[identity profile] ragetti-wench.livejournal.com posting in [community profile] trans

 I've been giving a lot of thought recently to my current religious faith and questioning myself more and more. Allow me to give a little background info to make this all relevant. I'm a pre-everything FtM living in the Bible Belt, so I've had Christianity shoved down my throat for years. While I don't necessarily reject Christianity, I also strongly identify as Ishtaritu (a Goddess worshipper). I've recently outed myself this past year as FtM and it's raised a lot of questions from my friends and family, especially concerning the fact that I do believe in a femminine divine. Ishtaritu, especially, have a predominantly female following and use the body as a temple during worship, but I find myself conflicted since I reject my femminine aspects. I'm finding it difficult to embrace my faith without compromising myself.
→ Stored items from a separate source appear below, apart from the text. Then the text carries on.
/-- Settles O10: the instruction leaves the advanced `pc`, and the fetch says that it does not pass `LEN`. -/
theorem sequentialAdvanceNeverWraps : Obligations.SequentialAdvanceNeverWraps := by
  intro s w i hf hd
  obtain ⟨hs, hlen, hw⟩ := (fetches_iff s w).1 hf
  have hfetch := State.fetchable_of_fetchWord? hw
  obtain ⟨heven, -, hroom⟩ := (fetchable_iff _ _).1 hfetch
  have hadv := State.toInt_advance_pc hlen hfetch
  refine ⟨hadv, fun hC hjump => ?_⟩
  obtain ⟨t, ht⟩ := exec_completes i s
  have hpc : t.pc.toInt = s.pc.toInt + 2 := by
    rw [exec_pc hC ht, nextPc_of_not_taken hjump]
    exact hadv
  have hmax : Config.maxImageBytes = 2147483646 := rfl
  exact ⟨t, step_of_fetchWord? hs hlen hw hd ▸ ht, hpc, by omega, by omega, by omega⟩

/-- Settles O33: the port carries an address where a running core fetches. -/
theorem instructionPortIsEvenAndInsideTheImage : Obligations.InstructionPortIsEvenAndInsideTheImage := by
  intro s p hp
  obtain ⟨⟨hs, hsome⟩, hpc⟩ := Option.ite_none_right_eq_some.1 hp
  obtain ⟨w, hw⟩ := Option.isSome_iff_exists.1 hsome
  obtain ⟨heven, hnonneg, hroom⟩ := (fetchable_iff _ _).1 (State.fetchable_of_fetchWord? hw)
  cases hpc
  refine ⟨heven, hnonneg, by omega, w, (if_pos hs).trans hw, fun hlen => (fetches_iff s w).2 ⟨hs, hlen, hw⟩⟩

end Sys2Proof.Machine
end

section
/-! PROOF. Frames: what an instruction leaves unchanged (`10_state.md` R21 to R30, `20_memory.md` R51 to R58). -/

namespace Sys2Proof.Machine

/-! ### What an operand write changes in the scratch file and in memory (R126) -/

/-- An operand write changes the selected scratch entry, by the name `T`, and no other. -/
theorem State.getElem_SCR_writeReg (s : State) (r : Reg) (v : Word) (j : BankIndex) :
    (s.writeReg r v).SCR[j] = if r = .T ∧ j = s.BANK then v else s.SCR[j] := by
  by_cases hr : r = .T
  · simp [hr, Vector.getElem_set, Fin.ext_iff, eq_comm]
  · simp [hr]

/-- An operand write changes the cell `A` selects, by the name `M`, and no other. -/
theorem State.read_DMEM_writeReg (s : State) (r : Reg) (v : Word) (a : Nat) :
    (s.writeReg r v).DMEM.read a = if r = .M ∧ a = s.dataAddr then v else s.DMEM.read a := by
  by_cases hr : r = .M
  · simp [hr, DMem.read_write]
  · simp [hr]

/-- Settles O29: an operand write reaches one register or entry; each other meaning's next state shows its fields. -/
theorem frameOfRegistersAndScratch : Obligations.FrameOfRegistersAndScratch := by
  intro i s t h
  rcases exec_cases h with ⟨hd, rfl⟩ | ⟨dst, hd, hne, rfl⟩ | ⟨k, c, hi, rfl⟩ | ⟨target, flag, rfl, -⟩ |
    ⟨lhs, code, rhs, rfl, rfl⟩ | ⟨k, rfl, rfl⟩
  · simp
  · simp only [State.advance_SCR, State.getElem_SCR_writeReg, hd, Option.some.injEq]
    simp +contextual
  · rcases hi with rfl | rfl <;> cases c <;> simp [Instr.dst?]
  · cases (exec_jump target flag s).symm.trans h
    simp
  · simp
  · simp
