-- ==== Sys2Proof/Machine/Apply.lean ====
section
/-!
DEFINITION. Effects at their homes: joins of every type (R41 to R49), exclusive stores (R47, R215), caps (R48, R221),
window stores (R205), side logs (R212, R295), reports (R326), and the watches that a change wakes (R51 to R55).
-/

namespace Sys2Proof.Machine

/-- KEY of R41 is floatKey; the join of one element. -/
def joinElem (t : LTy) (w old new : Nat) : Nat :=
  match t with
  | .maxn => if old < new then new else old
  | .maxi => if sgn w old < sgn w new then new else old
  | .minn => if new < old then new else old
  | .mini => if sgn w new < sgn w old then new else old
  | .maxf => if floatKey 32 old < floatKey 32 new then new else old
  | .minf => if floatKey 32 new < floatKey 32 old then new else old
  | .union => old ||| new
  | .count => min (old + new) (2 ^ w - 1)
  | .arr => (addV fmtF32 .rne (unpackF fmtF32 old) (unpackF fmtF32 new)).1
  | _ => old

/-- A reported fault for an effect (R326). -/
def State.report (s : State) (f : Flit) (code va : Nat) : State :=
  s.writeRecord ⟨code, f.e.pc, BitVec.ofNat 64 va, true⟩ f.task f.actn f.gid

/-- The count tag of a flit with its address (R44). -/
def countKey (f : Flit) (va : Nat) : Nat :=
  ((f.task * 2 ^ 22 + f.actn % 2 ^ 22) * 2 ^ 10 + f.e.cseq % 2 ^ 10) * 2 ^ 60 + va

/-- Does the home still hold a count pair: not beyond 80 us, but for a hold set (R44)? -/
def State.pairSeen (s : State) (key : Nat) : Bool :=
  (tget? s.k.seen key).any (fun t => decide (s.time ≤ t + 80000) || s.heldAct (key / 2 ^ 70))

/-- A cache may keep what a line holds now, before an effect changes it (R57). -/
def State.keepCopy (s : State) (va : Nat) : State :=
  match s.phys? (va / 64 * 64) with
  | some a =>
    let o : Old := ⟨tget? s.mem.lines (a / 64), s.mem.readN a 64⟩
    s.onK (fun k => { k with copies := tset k.copies (va / 64) (tget k.copies (va / 64) [] ++ [o]) })
  | none => s

/-- One element (R41, R44, R49). -/
def State.joinOne (s : State) (f : Flit) (t : LTy) (w : Wd) (va new : Nat) : State :=
  match s.phys? va with
  | none => s
  | some a =>
    let n := wdBytes w
    let old := ofBytes (s.mem.readN a n)
    let res := joinElem t (wdBits w) old new
    if t = .count ∧ s.pairSeen (countKey f va) then s
    else
      let s1 := if t = .count then s.onK (fun k => { k with seen := tset k.seen (countKey f va) s.time }) else s
      if res = old then s1
      else if s.mem.capped.contains (a / 4096) then s1.report f tCAPVIOL va
      else { s1.keepCopy va with mem := s1.mem.writeL a (toBytes res n) }

/-- The elements of a flit in ascending order; a report for one leaves the others to be judged
(DEDUCED, log entry 35). -/
def State.joinElems (s : State) (f : Flit) (t : LTy) (w : Wd) (va : Nat) : List (List Byte) → State
  | [] => s
  | x :: r => (s.joinOne f t w va (ofBytes x)).joinElems f t w (va + wdBytes w) r

/-- FILLJOIN (R42), judged against a cap (R49). -/
def State.fillJoin (s : State) (f : Flit) (va : Nat) (d : List Byte) : State :=
  match s.phys? va with
  | none => s
  | some a =>
    let line := s.mem.lineAt a
    let same := decide (s.mem.readN a 64 = d)
    let setLine (x : LineState) : State := { s.keepCopy va with mem := { s.mem with lines := tset s.mem.lines (a / 64) x } }
    if s.mem.capped.contains (a / 4096) then
      match line with
      | .empty => s.report f tCAPVIOL va
      | .full => if same then s else s.report f tCAPVIOL va
      | .top => s.report f tFILLCONF va
    else match line with
      | .empty =>
        let t := setLine .full
        { t with mem := t.mem.writeL a d }
      | .full => if same then s else (setLine .top).report f tFILLCONF va
      | .top => s.report f tFILLCONF va

/-- LAPJOIN (R43), judged against a cap (R49). -/
def State.lapJoin (s : State) (f : Flit) (va : Nat) (d : List Byte) : State :=
  match s.phys? va with
  | none => s
  | some a =>
    let old := s.mem.readN a 64
    let lo := ofBytes (old.take 8)
    let ln := ofBytes (d.take 8)
    if lo < ln then
      if s.mem.capped.contains (a / 4096) then s.report f tCAPVIOL va else { s.keepCopy va with mem := s.mem.writeL a d }
    else if lo = ln ∧ old ≠ d then s.report f tFILLCONF va
    else s

/-! Watches. -/

/-- Answers a watch on a mapped address with what its home holds; none leaves it waiting. -/
def State.watchRes (s : State) (w : Watch) : Option (WakeRes × Bool) :=
  match s.translate w.va with
  | .at a k _ =>
    let t (code : Nat) : Option (WakeRes × Bool) := some (.trap ⟨code, w.pc, BitVec.ofNat 64 w.va, true⟩, false)
    if k then some (.trap ⟨tKRES, w.pc, BitVec.ofNat 64 w.va, false⟩, false)
    else if s.mem.poison.contains (a / 64) then t tUNCORR
    else match watchReply w (s.seen a w.va (watchLen w)) with
      | .wait => none
      | .trap code => t code
      | .index n => some (.scalar w.d (BitVec.ofNat 64 n), n == 15)
      | .data v nv => some (.vector w.d v, nv)
  | _ => none

/-- The wake that a watch's home sends. -/
def State.wakeWatch (s : State) (x : Waiter) (res : WakeRes) (never : Bool) : State :=
  s.wakeUp x.task x.w.run (s.watchKnow x.w (s.changes (x.w.va / 64))) ((s.homeEnd x.w.va).getD ⟨0, 0, 0⟩) res never

/-- Wakes the watches on n bytes at va that are answered now, and drops them. -/
def State.fire (s : State) (va n : Nat) : State :=
  let near (w : Waiter) : Bool := decide (w.w.va < va + n ∧ va < w.w.va + watchLen w.w)
  let hit (w : Waiter) : Bool := near w && (s.watchRes w.w).isSome
  let s1 := (s.k.watches.filter hit).foldl (fun u w => match s.watchRes w.w with
    | some (res, nv) => u.wakeWatch w res nv
    | none => u) s
  if s.k.watches.any hit then s1.onK (fun k => { k with watches := k.watches.filter (fun w => !hit w) }) else s1

/-! Side logs. -/

/-- Object, home and page index of an address, whether it is mapped or not. -/
def State.pageKey (s : State) (va : Nat) : Option Missed :=
  match objAt s.k.objs va with
  | none => none
  | some (o0, x0) =>
    let (o, x, v) := aliasWalk s.k.objs (s.k.objs.length + 1) o0 x0 va
    (s.homeOf v).map (fun h => ⟨o, h.pkg, h.die, (h.lo - s.loBase x.base) / 2 ^ pageShift x.ps, h.lo, .missing⟩)

/-- The fault that an effect on a page waits for: one being served, or one whose log still holds entries (R295). -/
def State.logOf (s : State) (va : Nat) : Option Nat :=
  match s.pageKey va with
  | none => none
  | some m =>
    (List.range s.k.faults.length).find? (fun (i : Nat) => match s.k.faults[i]? with
      | some x => x.isFor m && (!x.done || s.k.sideLog.any (fun g => g.n == i))
      | none => false)

/-- What an effect meets at its home. -/
inductive Meet where
  | apply
  | log (n : Nat) (s : State)
  | gone
  | report (code : Nat)
  deriving DecidableEq, Repr

/-- Has the object at an address been freed, though others still alias its bytes (R290, R291)? -/
def State.retired (s : State) (va : Nat) : Bool := (objAt s.k.objs va).any (fun x => x.2.ret)

/-- Do lines from an address on, that n bytes reach, hold poison (R327)? -/
def State.poisonOver (s : State) (a n : Nat) : Bool :=
  (List.range ((n + 63) / 64)).any (fun i => s.mem.poison.contains (a / 64 + i))

def State.meet (s : State) (va n : Nat) : Meet :=
  match s.logOf va with
  | some n => .log n s
  | none => if s.retired va then .gone else match s.translate va with
    | .at a k _ => if k then .report tKRES else if s.poisonOver a n then .report tUNCORR else .apply
    | .missing m => .log s.k.faults.length (s.postFault m)
    | .absent => .gone

/-! Applying. -/

/-- A join at its home. -/
def State.applyJoin (s : State) (f : Flit) (t : LTy) (w : Wd) (va : Nat) (d : List Byte) : State :=
  match t with
  | .fill => s.fillJoin f va d
  | .lap => s.lapJoin f va d
  | _ => s.joinElems f t w va (chunks (wdBytes w) (d.length / wdBytes w) d)

/-! Device registers. -/

/-- The register of an mmio block that an address names, as block * 2^16 + offset: the blocks of a launch are those of its first
package (R296, R351). -/
def State.mmioAt (s : State) (va : Nat) : Option Nat :=
  match objAt s.k.objs va with
  | some (o, x) =>
    if x.ty = .mmio then
      (findIdxFrom (fun b => b == o) 0 ((s.k.launch.map (fun l => l.blocks)).getD [])).map (fun i => i * 2 ^ 16 + (va - x.base) % 2 ^ 16)
    else none
  | none => none

/-- Changes a port whose register is at an offset. -/
def Pkg.onPortAt (p : Pkg) (off : Nat) (reg : Nat → BitVec 16) (f : Port → Port) : Pkg :=
  { p with ports := p.ports.map (fun e => if (reg e.1).toNat = off then (e.1, f e.2) else e) }

/-- A port with other good lanes or enables: a lane works that is good and enabled; a port in training stays there (R340, R351). -/
def Port.setLanes (p : Port) (good enables : BitVec 8) (now : Nat) : Port :=
  let lanes := good &&& enables
  let st := if p.st = 1 then 1 else portState lanes
  { p with good := good, enables := enables, lanes := lanes, st := st, downAt := if p.live && st == 0 then now else p.downAt }

/-- A port is put into training. -/
def Port.train (p : Port) (now : Nat) : Port := { p with st := 1, downAt := if p.live then now else p.downAt }

/-- What a register of a port in the Links block holds, where it is a port's lane enables. -/
def Pkg.enablesAt (p : Pkg) (off : Nat) : Option Nat :=
  (p.ports.find? (fun e => (Config.linkLanes e.1).toNat == off)).map (fun e => e.2.enables.toNat)

/-- A store of another value to a register of an mmio block: the PTP domain, a port's lane enables and training, and the power cap;
the sensors are read-only, and the flash configuration area keeps its words (R351; DESIGN CHOICE, log entry 9). -/
def Pkg.mmioStore (p : Pkg) (reg : Nat) (d : List Byte) (now : Nat) : Pkg :=
  let v := ofBytes d
  let off := reg % 2 ^ 16
  let kept := { p with mmio := tset p.mmio reg (BitVec.ofNat 64 v) }
  match reg / 2 ^ 16 with
  | 0 => if tget? p.mmio reg = some (BitVec.ofNat 64 v) then p
    else if off = Config.ptpDomain.toNat then { kept with domain := BitVec.ofNat 8 v } else kept
  | 1 => if tget? p.mmio reg = some (BitVec.ofNat 64 v) then p
    else (kept.onPortAt off Config.linkLanes (fun x => x.setLanes x.good (BitVec.ofNat 8 v) now)).onPortAt off Config.linkTrain (fun x => x.train now)
  | 2 => if off = Config.powerCap.toNat then p.setCap (BitVec.ofNat 64 (v % 4096)) else p
  | _ => { p with mmio := (chunks 4 (d.length / 4) d).zipIdx.foldl (fun t x => tset t (reg + 4 * x.2) (BitVec.ofNat 64 (ofBytes x.1))) p.mmio }

/-- What a register of an mmio block answers, n bytes at an address: the PTP domain, a port's lane enables and the power cap as
they stand, a word of the flash configuration area that has been stored, and else a free value of the register, what was last
stored there and the count of free values (R351; DESIGN CHOICE, log entry 9). -/
def State.mmioRead (s : State) (va n : Nat) : Option (List Byte) :=
  (s.mmioAt va).map (fun r =>
    let p := s.pkg (lget s.pkgmap 0 0)
    let free (q : Nat) : Word := Config.mmioRead q (tget p.mmio q 0) s.tick
    if r = Config.ptpDomain.toNat then toBytes p.domain.toNat n
    else if r = 2 * 2 ^ 16 + Config.powerCap.toNat then toBytes p.pwrcap.toNat n
    else if r / 2 ^ 16 = 1 ∧ (p.enablesAt (r % 2 ^ 16)).isSome then toBytes ((p.enablesAt (r % 2 ^ 16)).getD 0) n
    else if r / 2 ^ 16 = 3 then
      (List.range (n / 4)).flatMap (fun i => toBytes ((tget? p.mmio (r + 4 * i)).getD (free (r + 4 * i))).toNat 4)
    else toBytes (free r).toNat n)

/-- An exclusive store at its home; it clears the tags of its granules (R215). -/
def State.applyStore (s : State) (va : Nat) (d : List Byte) : State :=
  match s.mmioAt va with
  | some r => s.onPkg (lget s.pkgmap 0 0) (fun p => p.mmioStore r d s.time)
  | none => s.putData va d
My question is, is there anyone else that has come into this sort of conflict and how have you dealt with it?

X-posted to [livejournal.com profile] open_transgendr and [livejournal.com profile] femme_ftm 


**Edit: I realize I might not have been as clear as I'd meant to be when I said "femenine aspects". What I was referring to was my female body. Ishtaritu revere the female body as a "temple" during sexual worship and as such, women have a greater connection with the Goddess. I was merely worried that, being male, I would eventually lose that connection with Her.